There are many different ways to write a song. A song may begin with a few words (the lyrics) or with a few notes of a melody, or a song may be suggested by an idea, theme, or product. A song may come about in a flash of inspiration or may be developed slowly over a long period of time. Songwriters may work alone, or as part of a team, in which one person concentrates on the lyrics while another person concentrates on the music. Sometimes there may be several people working on the same song.

Most popular songs require words, or lyrics, and some songwriters may concentrate on writing the words to a song. These songwriters are called lyricists. Events, experiences, or emotions may inspire a lyricist to write lyrics. A lyricist may also be contracted to write the words for a jingle or musical, or to adapt the words from an existing song for another project.

Some songwriters do no more than write the words to a potential song, and leave it to others to develop a melody and musical accompaniment for the words. They may sell the words to a music publisher, or work in a team to create a finished song from the lyric. Some lyricists specialize in writing the words for advertising jingles. They are usually employed by advertising agencies and may work on several different products at once, often under pressure of a deadline.

In songwriting teams, one member may be a lyricist, while the other member is a composer. The development of a song can be a highly collaborative process. The composer might suggest topics for the song to the lyricist; the lyricist might suggest a melody to the composer.
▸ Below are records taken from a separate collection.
theorem witness_SluicedPushSpills :
    let x := ((oneCore { queues := queueOf 0 { cfg := 0x8000000000000000, ring := [{ data := 1 }], pages := [4096] } }).core 0).queue 0
    let y := ((oneCore { queues := queueOf 6 { cfg := 0x8000000000000000, chip := List.replicate 64 { data := 1 }, pages := [4096] } }).core 0).queue 6
    x.cfg.getLsbD 63 = true ∧ x.ring ≠ [] ∧ y.cfg.getLsbD 63 = true ∧ queueDepth 6 ≤ y.chip.length ∧ y.ring = [] ∧
    spilling.mem.writeBlocked 0 4096 8 = false ∧ ({ poison := [4096], tags := [(4096, 1)] } : Memory).writeBlocked 1 4096 4 = true := by decide +kernel

/-- Cue FIFO 1 holds a visible token, and the others nothing. -/
def cued : Core := { cues := (Vector.replicate 4 ([] : List Nat)).setIfInBounds 1 [0] }

theorem witness_AccessArithmetic :
    cuesMet (oneCore {}) .L 0 ∧ cuesMet (oneCore {}) .S 0 ∧ cuesReady (oneCore {}).cc .L 2 = .error .wait ∧ pushable .L 9 ∧ ¬pushable .L 6 ∧
    Room (oneCore {}) 9 ∧ (oneCore { queues := queueOf 6 { chip := [{ data := 3 }] } }).cc.headOf 6 = some { data := 3 } ∧
    (oneCore {}).cc.headOf 8 = none ∧ (oneCore { queues := queueOf 12 { chip := List.replicate 64 { data := 0 } } }).cc.room 12 1 = some false :=
  ⟨of_ok (by decide +kernel), of_ok (by decide +kernel), of_error (by decide +kernel), by simp [pushable], by simp [pushable], room_of rfl rfl,
    by and_intros <;> decide +kernel⟩

theorem witness_OutcomesAndCueLanes :
    Room (oneCore {}) 13 ∧ (oneCore { queues := queueOf 13 { chip := List.replicate 64 { data := 0 } } }).cc.room 13 1 = some false ∧
    (oneCore cued).cc.cueVisible 1 = true ∧ (oneCore {}).cc.cueVisible 1 = false ∧ (oneCore {}).cc.det = false ∧
    (oneCore { sys := { task := some { aTask with det := true } } }).cc.det = true :=
  ⟨room_of rfl rfl, by and_intros <;> decide +kernel⟩

theorem witness_ApartStreamControl :
    let s := oneCore { sys := { apart := true } }
    s.cc.sys.apart = true ∧ (oneCore {}).cc.sys.apart = false ∧ cuesMet s .L 0 ∧ cuesMet s .S 0 ∧ cuesMet s .C 0 ∧ (15 : BitVec 5).toNat < 16 :=
  ⟨rfl, rfl, of_ok (by decide +kernel), of_ok (by decide +kernel), of_ok (by decide +kernel), by decide⟩

theorem witness_QueueLoads :
    (∃ ps bs, FetchesRange (paged {}) .qload (gVa (paged {}) .L 0 1 256) 256 ps bs) ∧ (∃ ps bs, FetchesRange (paged {}) .qload (gVa (paged {}) .L 0 1 8) 8 ps bs) ∧
    cuesMet (paged {}) .L 0 ∧ Room (paged {}) 3 ∧ Room (paged {}) 12 ∧
    gVa (paged { regs := { lx := (Vector.replicate 16 (0 : W64)).setIfInBounds 1 4 } }) .L 1 0 256 % 8 ≠ 0 :=
  ⟨⟨_, _, by decide, rfl, of_ok (by decide +kernel), rfl⟩, ⟨_, _, by decide, rfl, of_ok (by decide +kernel), rfl⟩, of_ok (by decide +kernel), room_of rfl rfl,
    room_of rfl rfl, by decide +kernel⟩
Other times, the composer plays a musical piece for the lyricist, and the lyricist tries to create lyrics to fit with that piece.

Composers of popular music generally have a strong background in music, and often in performing music as well. They must have an understanding of many musical styles, so that they can develop the music that will fit a project's needs. Composers work with a variety of musical and electronic equipment, including computers, to produce and record their music. They develop the different parts for the different musical instruments needed to play the song. They also work with musicians who will play and record the song, and the composer conducts or otherwise directs the musicians as the song is played.
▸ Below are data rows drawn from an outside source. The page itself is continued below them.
-- ==== Sys2Proof/Machine/Memory.lean ====
section
/-! DEFINITION. The byte buffer and its two primitives `MemRead` and `MemWrite` (20_memory.md R40, R41). The bus address
space stores nothing (20_memory.md R38), so buffers are the only memory of the block. -/

namespace Sys2Proof.Machine

/-- What an index that is not listed holds. A buffer comes whole from the host, so this is a way of writing buffers down
and no claim about the hardware (log entry 6). -/
def Memory.blank : Byte := 0

/-- The byte at an index. -/
def Memory.read : Memory → Nat → Byte
  | [], _ => Memory.blank
  | (j, c) :: m, i => if j = i then c else Memory.read m i

/-- The canonical form: indices strictly rising, no entry equal to what an index not listed holds. -/
def Memory.wf : Memory → Bool
  | [] => true
  | [(_, b)] => b != Memory.blank
  | (i, b) :: (j, c) :: m => b != Memory.blank && decide (i < j) && Memory.wf ((j, c) :: m)

/-- Puts an entry in front of a memory, or none where the byte is what an index not listed holds. -/
def Memory.cons (i : Nat) (b : Byte) (m : Memory) : Memory := if b = Memory.blank then m else (i, b) :: m

/-- The memory with the byte at one index replaced, in canonical form again. -/
def Memory.write : Memory → Nat → Byte → Memory
  | [], i, b => Memory.cons i b []
  | (j, c) :: m, i, b =>
    if i < j then Memory.cons i b ((j, c) :: m)
    else if i = j then Memory.cons i b m
    else (j, c) :: Memory.write m i b

/-- `MemRead(BUF, i, 1)` (20_memory.md R41). -/
def Buffer.read (b : Buffer) (i : Nat) : Byte := Memory.read b.mem i

/-- `MemWrite(BUF, i, 1, v)` (20_memory.md R41): nothing outside the buffer is ever written. -/
def Buffer.write (b : Buffer) (i : Nat) (v : Byte) : Buffer :=
  if i < b.size then { b with mem := Memory.write b.mem i v } else b

/-- The buffer's bytes are in canonical form and all inside it. -/
def Buffer.wf (b : Buffer) : Bool := Memory.wf b.mem && b.mem.all (fun c => decide (c.1 < b.size))

/-- A buffer of zero bytes. -/
def Buffer.zeros (n : Nat) : Buffer := ⟨n, []⟩

/-- The memory that holds the given bytes from an index on. -/
def Memory.ofBytes : Nat → List Byte → Memory
  | _, [] => []
  | i, b :: bs => Memory.cons i b (Memory.ofBytes (i + 1) bs)

/-- The buffer that holds the given bytes (30_encoding.md R67: the bracketed list). -/
def Buffer.ofBytes (bs : List Byte) : Buffer := ⟨bs.length, Memory.ofBytes 0 bs⟩

/-- The first `n` bytes of a buffer in index order. -/
def Buffer.toBytes (b : Buffer) (n : Nat) : List Byte := (List.range n).map b.read

end Sys2Proof.Machine
end

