@[simp] theorem State.suSuspend_rcv (k : Nat) (u : SlaveUnit) (p : SlavePoint) (w : Susp) : (s.suSuspend k u p w).rcv = s.rcv := rfl

@[simp] theorem State.suSuspend_sel (k : Nat) (u : SlaveUnit) (p : SlavePoint) (w : Susp) : (s.suSuspend k u p w).sel = s.sel := rfl

@[simp] theorem State.suSuspend_handed (k : Nat) (u : SlaveUnit) (p : SlavePoint) (w : Susp) : (s.suSuspend k u p w).handed = s.handed := rfl

@[simp] theorem State.suSuspend_served (k : Nat) (u : SlaveUnit) (p : SlavePoint) (w : Susp) : (s.suSuspend k u p w).served = s.served := rfl

@[simp] theorem State.suSuspend_agenda (k : Nat) (u : SlaveUnit) (p : SlavePoint) (w : Susp) : (s.suSuspend k u p w).agenda = s.agenda := rfl

@[simp] theorem State.suSuspend_tick (k : Nat) (u : SlaveUnit) (p : SlavePoint) (w : Susp) : (s.suSuspend k u p w).tick = s.tick := rfl

@[simp] theorem State.suSuspend_drawn (k : Nat) (u : SlaveUnit) (p : SlavePoint) (w : Susp) : (s.suSuspend k u p w).drawn = s.drawn := rfl

/-! `select` -/

@[simp] theorem State.select_cfg (u : UnitId) : (s.select u).cfg = s.cfg := rfl

@[simp] theorem State.select_now (u : UnitId) : (s.select u).now = s.now := rfl

@[simp] theorem State.select_bus (u : UnitId) : (s.select u).bus = s.bus := rfl

@[simp] theorem State.select_txn (u : UnitId) : (s.select u).txn = s.txn := rfl

@[simp] theorem State.select_intr (u : UnitId) : (s.select u).intr = s.intr := rfl

@[simp] theorem State.select_mu (u : UnitId) : (s.select u).mu = s.mu := rfl

@[simp] theorem State.select_su (u : UnitId) : (s.select u).su = s.su := rfl

@[simp] theorem State.select_snd (u : UnitId) : (s.select u).snd = s.snd := rfl

@[simp] theorem State.select_rcv (u : UnitId) : (s.select u).rcv = s.rcv := rfl

@[simp] theorem State.select_sel (u : UnitId) : (s.select u).sel = u := rfl

@[simp] theorem State.select_handed (u : UnitId) : (s.select u).handed = s.handed := rfl

@[simp] theorem State.select_served (u : UnitId) : (s.select u).served = s.served := rfl

@[simp] theorem State.select_agenda (u : UnitId) : (s.select u).agenda = s.agenda := rfl

@[simp] theorem State.select_tick (u : UnitId) : (s.select u).tick = s.tick := rfl

@[simp] theorem State.select_drawn (u : UnitId) : (s.select u).drawn = s.drawn := rfl

/-! `drawLength` -/

@[simp] theorem State.drawLength_cfg (n : Len) : (s.drawLength n).cfg = s.cfg := rfl

@[simp] theorem State.drawLength_now (n : Len) : (s.drawLength n).now = s.now := rfl

@[simp] theorem State.drawLength_bus (n : Len) : (s.drawLength n).bus = s.bus := rfl

@[simp] theorem State.drawLength_txn (n : Len) : (s.drawLength n).txn = s.txn := rfl

@[simp] theorem State.drawLength_intr (n : Len) : (s.drawLength n).intr = s.intr := rfl

@[simp] theorem State.drawLength_mu (n : Len) : (s.drawLength n).mu = s.mu := rfl

@[simp] theorem State.drawLength_su (n : Len) : (s.drawLength n).su = s.su := rfl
Songwriters, composers, and musicians often make use of MIDI (musical instrument digital interface) technology to produce sounds through synthesizers, drum machines, and samplers. These sounds are usually controlled by a computer, and the composer or songwriter can mix, alter, and refine the sounds using mixing boards and computer software. Like analog or acoustic instruments, which produce sounds as a string, reed, or drum head vibrates with air, MIDI creates digital "vibrations" that can produce sounds similar to acoustic instruments or highly unusual sounds invented by the songwriter. Synthesizers and other sound-producing machines may each have their own keyboard or playing mechanism, or be linked through one or more keyboards. They may also be controlled through the computer, or with other types of controls, such as a guitar controller, which plays like a guitar, or foot controls. Songs can be stored on a computer, or copied onto a digital storage device.
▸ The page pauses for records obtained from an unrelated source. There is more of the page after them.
-- ==== Sys2Proof/Tests/Slice0.lean ====
section
/-! SUPPORT. The model's own tests: expected values from 30_encoding.md R71 and 95_test_vectors.md or by hand from the rules
named, and for each obligation with hypotheses a state that meets them. -/

namespace Sys2Proof.Tests

open Machine

/-! ## Well-formedness and decoding -/

/-- A data word of nine bits under `DATA_WIDTH` = 8, and of seventeen under 16, is refused; the widest that fits is not. -/
theorem test_wellFormed_mw : WellFormed .w8 (.mw 0 0x100) = false ∧ WellFormed .w16 (.mw 0 0x10000) = false ∧
    WellFormed .w8 (.mw 0xFFFF 0xFF) = true ∧ WellFormed .w32 (.mw 0xFFFF 0xFFFFFFFF) = true := by decide

theorem test_wellFormed_sw : WellFormed .w8 (.sw 0 0x100) = false ∧ WellFormed .w16 (.sw 0 0x10000) = false ∧
    WellFormed .w16 (.sw 0xFFFF 0xFFFF) = true := by decide

/-- The words of R71 written out bit by bit from R58: `op`, `rsv`, `addr`, `arg`. -/
theorem test_decode_mw : decode .w32 0b0000000000000000000000000001000001000001010000100100001101000100#64 =
    .ok (.mw 0x0010 0x41424344) := by decide

theorem test_decode_mr : decode .w32 0b0001000000000000000000000001000000000000000000000000000000000000#64 =
    .ok (.mr 0x0010) := by decide

theorem test_decode_sw : decode .w32 0b0010000000000000000000000001000011011110101011011011111011101111#64 =
    .ok (.sw 0x0010 0xDEADBEEF) := by decide

theorem test_decode_sr : decode .w32 0b0011000000000000000000000001000000000000000000000000000000000000#64 =
    .ok (.sr 0x0010) := by decide

theorem test_decode_lmw : decode .w32 0b0100000000000000000000000001000000000000000000000000000000000110#64 =
    .ok (.lmw 0x0010 6) := by decide

theorem test_decode_lmr : decode .w32 0b0101000000000000000000000001000000000000000000000000000000000101#64 =
    .ok (.lmr 0x0010 5) := by decide

theorem test_decode_lsw : decode .w32 0b0110000000000000000000000001000000000000000000000000000000000101#64 =
    .ok (.lsw 0x0010 5) := by decide

theorem test_decode_lsr : decode .w32 0b0111000000000000000000000001000000000000000000000000000000000110#64 =
    .ok (.lsr 0x0010 6) := by decide

theorem test_decode_isend : decode .w32 0b1000000000000000000000000000000000000000000000000000000000000000#64 =
    .ok .isend := by decide

theorem test_decode_irecv : decode .w32 0b1001000000000000000000000000000000000000000000000000000000000000#64 =
    .ok .irecv := by decide

/-- The invalid words of R71, and every reserved operation code. -/
theorem test_decode_invalid :
    (∀ op ∈ [0xA#4, 0xB#4, 0xC#4, 0xD#4, 0xE#4, 0xF#4], decode .w32 (op ++ 0#60) = .error .reservedOp) ∧
    decode .w32 0x0001001041424344#64 = .error .rsvNotZero ∧ decode .w32 0x1000001000000001#64 = .error .argNotZero ∧
    decode .w32 0x8000001000000000#64 = .error .addrNotZero ∧
    decode .w16 0x0000001000014142#64 = .error .argNotZero := by decide

/-- A unit takes only its own operations (R62). -/
theorem test_decode_wrongUnit : decodeFor .slave .w32 0x1000001000000000#64 = .error .wrongUnit ∧
    decodeFor .master .w32 0x1000001000000000#64 = .ok (.mr 0x0010) := by decide

theorem test_table_word : decodeTableWord 64 0x7000001000000006 = some (.lsr 0x0010 6) ∧
    decodeTableWord 64 0xA000000000000000 = none := by decide

/-! ## States for one step -/

/-- Whether an answer is a next state. -/
def isNext : Answer → Bool
  | .next _ => true
  | .fault _ => false
  | .refused _ => false

/-- The next state of an answer; the state after reset where there is none. -/
def after : Answer → State
  | .next t => t
  | .fault _ => State.reset
  | .refused _ => State.reset

theorem isNext_iff {x : Answer} : isNext x = true ↔ ∃ t, x = .next t := by
  cases x <;> simp [isNext]

/-- The default configuration under `TXN`. -/
def txnConfig : Config := { Config.default with variant := .txn }

/-- Lines with the address 0x0010 and the word 0x41424344 on them. -/
def bus (ready ack : Bool) : BusSignals := ⟨ready, ack, some 0x0010, some 0x41424344⟩

/-- A link with a six-byte buffer, at an index. -/
def linkAt (n : Len) (idx cnt : Nat) : Link :=
  ⟨0x0010, n, idx, 0x41424344, cnt, Buffer.ofBytes [0x41, 0x42, 0x43, 0x44, 0x45, 0x46]⟩

/-- The step works on `MU`, at a phase, runnable, in a configuration. -/
def muAt (c : Config) (ph : MasterPhase) (lop : MasterLop) (l : Link) (ready ack : Bool) : State :=
  { State.resetWith c with
    sel := .mu
    bus := bus ready ack
    txn := ⟨some 0x0010, some 0x41424344⟩
    mu := { MasterUnit.reset with
      phase := ph, a := 0x0010, d := 0x41424344, q := 0xDEADBEEF, lop := lop, link := l } }

/-- `MU` at a point of MW or MR as the host issued it. -/
def wordMu (ph : MasterPhase) (ready ack : Bool) : State := muAt Config.default ph .none Link.reset ready ack

/-- The step works on `SU[0]`, at a phase, runnable, while `MU` is at a phase of its own. -/
def suAt (c : Config) (ph : SlavePhase) (dir : SlaveDir) (lop : SlaveLop) (l : Link) (m : MasterPhase)
    (ready ack : Bool) : State :=
  let s := muAt c m .none Link.reset ready ack
  { s with
    sel := .su 0
    su := [{ SlaveUnit.reset with
      phase := ph, a := 0x0010, d := 0x41424344, q := 0x41424344, dir := dir, lop := lop, link := l }] }

/-- `SU[0]` at a point of SR or SW as the host issued it. -/
def wordSu (p : SlavePoint) (dir : SlaveDir) (m : MasterPhase) (ready ack : Bool) : State :=
  suAt Config.default (.word p) dir .none Link.reset m ready ack

/-- The step works on `IS` at a phase. -/
def sndAt (ph : SenderPhase) (intr : Bool) : State :=
  { State.reset with sel := .is, intr := intr, snd := { SenderUnit.reset with phase := ph } }

/-- The step works on `IR[0]` at a phase. -/
def rcvAt (ph : ReceiverPhase) (w : Susp) (intr : Bool) : State :=
  { State.reset with
    sel := .ir 0, intr := intr, rcv := [{ ReceiverUnit.reset with phase := ph, susp := w }, ReceiverUnit.reset] }

/-- A state whose buffer handed over has six bytes. -/
def handing (s : State) : State := { s with handed := Buffer.ofBytes [1, 2, 3, 4, 5, 6] }

/-! ## Steps, by hand from the rules -/

/-- 41_handshake_pin.md R94: at 0 the address and the word are driven, `ready` is not yet. -/
theorem test_mw_drives : (after (exec (.mw 0x0010 0x41424344)
    { wordMu (.mw .start) false false with bus := ⟨false, false, none, none⟩ })).bus = bus false false := by decide

/-- R94: with `ack` seen the hold is 10000. -/
theorem test_mw_holds : (after (exec (.mw 0x0010 0x41424344) (wordMu (.mw .waitAck) true true))).mu.susp =
    .until 10000 := by decide

/-- R95: MR drives no data. -/
theorem test_mr_drives : (after (exec (.mr 0x0010)
    { wordMu (.mr .start) false false with bus := ⟨false, false, none, none⟩ })).bus = ⟨false, false, some 0x0010, none⟩ := by
  decide

/-- R95: the sample is the word on the line when `ack` is seen, and the hold is 15000. -/
theorem test_mr_samples :
    let m := (after (exec (.mr 0x0010) (wordMu (.mr .waitAck) true true))).mu
    m.q = 0x41424344 ∧ m.susp = .until 15000 := by decide

/-- R96: SR captures the word on the line and serves for 12000. -/
theorem test_sr_captures :
    let s := after (exec (.sr 0x0010) (wordSu .waitReady .capture (.mw .waitAck) true false))
    s.su.map (fun u => (u.q, u.susp)) = [(0x41424344, .until 12000)] ∧ s.bus.ack = false := by decide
Many, if not most, songwriters combine both the work of a lyricist and the work of a composer. Often, a songwriter will perform his or her own songs as well, whether as a singer, a member of a band, or both.

For most songwriters, writing a song is only the first part of their job. After a song is written, songwriters usually produce a "demo" of the song, so that the client or potential purchaser of the song can hear how it sounds. Songwriters contract with recording studios, studio musicians, and recording engineers to produce a version of the song. The songwriter then submits the song to a publishing house, record company, recording artist, film studio, or others, who will then decide if the song is appropriate for their needs. Often, a songwriter will produce several versions of a song, or submit several different songs for a particular project. There is always a chance that one, some, or all of their songs will be rejected.